Content starts

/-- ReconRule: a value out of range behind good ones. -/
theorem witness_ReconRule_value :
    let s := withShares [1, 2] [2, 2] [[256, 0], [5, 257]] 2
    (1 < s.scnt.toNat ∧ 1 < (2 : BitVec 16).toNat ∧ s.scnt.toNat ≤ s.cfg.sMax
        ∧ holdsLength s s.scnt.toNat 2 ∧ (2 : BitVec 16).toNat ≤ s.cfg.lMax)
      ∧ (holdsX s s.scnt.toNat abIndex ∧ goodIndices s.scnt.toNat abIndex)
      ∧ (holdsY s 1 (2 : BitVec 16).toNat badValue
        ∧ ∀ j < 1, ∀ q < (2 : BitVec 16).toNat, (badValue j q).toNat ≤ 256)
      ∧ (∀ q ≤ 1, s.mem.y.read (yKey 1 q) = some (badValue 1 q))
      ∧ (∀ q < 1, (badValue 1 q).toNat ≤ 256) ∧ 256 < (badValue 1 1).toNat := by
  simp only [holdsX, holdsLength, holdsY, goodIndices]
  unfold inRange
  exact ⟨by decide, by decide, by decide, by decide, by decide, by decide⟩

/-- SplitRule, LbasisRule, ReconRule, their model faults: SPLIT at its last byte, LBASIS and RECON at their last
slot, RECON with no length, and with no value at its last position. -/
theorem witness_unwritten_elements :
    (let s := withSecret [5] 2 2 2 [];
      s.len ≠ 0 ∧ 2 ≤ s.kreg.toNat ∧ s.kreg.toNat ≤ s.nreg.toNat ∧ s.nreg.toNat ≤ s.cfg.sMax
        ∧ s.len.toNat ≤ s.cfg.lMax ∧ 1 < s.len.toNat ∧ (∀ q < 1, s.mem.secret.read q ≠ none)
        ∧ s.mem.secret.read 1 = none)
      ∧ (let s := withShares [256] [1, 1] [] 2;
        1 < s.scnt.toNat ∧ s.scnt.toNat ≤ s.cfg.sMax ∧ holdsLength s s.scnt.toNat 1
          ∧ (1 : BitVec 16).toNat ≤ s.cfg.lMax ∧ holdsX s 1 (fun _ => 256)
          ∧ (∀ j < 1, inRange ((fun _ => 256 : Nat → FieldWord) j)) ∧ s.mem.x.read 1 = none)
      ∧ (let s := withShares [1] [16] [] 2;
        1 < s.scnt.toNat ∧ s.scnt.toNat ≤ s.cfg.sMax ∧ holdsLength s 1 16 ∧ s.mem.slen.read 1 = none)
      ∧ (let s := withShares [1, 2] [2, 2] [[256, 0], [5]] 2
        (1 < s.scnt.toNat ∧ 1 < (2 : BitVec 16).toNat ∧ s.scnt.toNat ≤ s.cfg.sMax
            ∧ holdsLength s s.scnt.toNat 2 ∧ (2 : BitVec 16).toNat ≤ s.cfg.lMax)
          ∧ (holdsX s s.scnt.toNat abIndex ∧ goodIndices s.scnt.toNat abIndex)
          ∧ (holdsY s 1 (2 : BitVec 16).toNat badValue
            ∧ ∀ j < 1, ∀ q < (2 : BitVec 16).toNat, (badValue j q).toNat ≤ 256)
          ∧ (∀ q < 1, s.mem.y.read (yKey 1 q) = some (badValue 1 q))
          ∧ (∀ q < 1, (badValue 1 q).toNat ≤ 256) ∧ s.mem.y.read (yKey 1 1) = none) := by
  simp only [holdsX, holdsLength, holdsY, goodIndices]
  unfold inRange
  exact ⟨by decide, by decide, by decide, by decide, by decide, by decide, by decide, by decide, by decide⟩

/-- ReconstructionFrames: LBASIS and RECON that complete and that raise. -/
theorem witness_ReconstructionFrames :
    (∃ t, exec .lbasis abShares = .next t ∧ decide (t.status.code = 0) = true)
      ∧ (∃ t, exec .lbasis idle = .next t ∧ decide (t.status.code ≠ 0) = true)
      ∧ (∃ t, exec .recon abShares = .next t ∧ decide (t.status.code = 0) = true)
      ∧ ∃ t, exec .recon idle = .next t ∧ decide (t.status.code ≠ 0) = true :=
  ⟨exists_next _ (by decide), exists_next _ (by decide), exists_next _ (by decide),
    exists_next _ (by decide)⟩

Content ends

[WHAT THIS TASK INVOLVES]: Would you print exactly and only the lines of the material above that run from the line with "that raise. -/" through the line with "exec .recon idle", both included?

[RESULT OF THIS EXERCISE]:
/-- ReconstructionFrames: LBASIS and RECON that complete and that raise. -/
theorem witness_ReconstructionFrames :
    (∃ t, exec .lbasis abShares = .next t ∧ decide (t.status.code = 0) = true)
      ∧ (∃ t, exec .lbasis idle = .next t ∧ decide (t.status.code ≠ 0) = true)
      ∧ (∃ t, exec .recon abShares = .next t ∧ decide (t.status.code = 0) = true)
      ∧ ∃ t, exec .recon idle = .next t ∧ decide (t.status.code ≠ 0) = true :=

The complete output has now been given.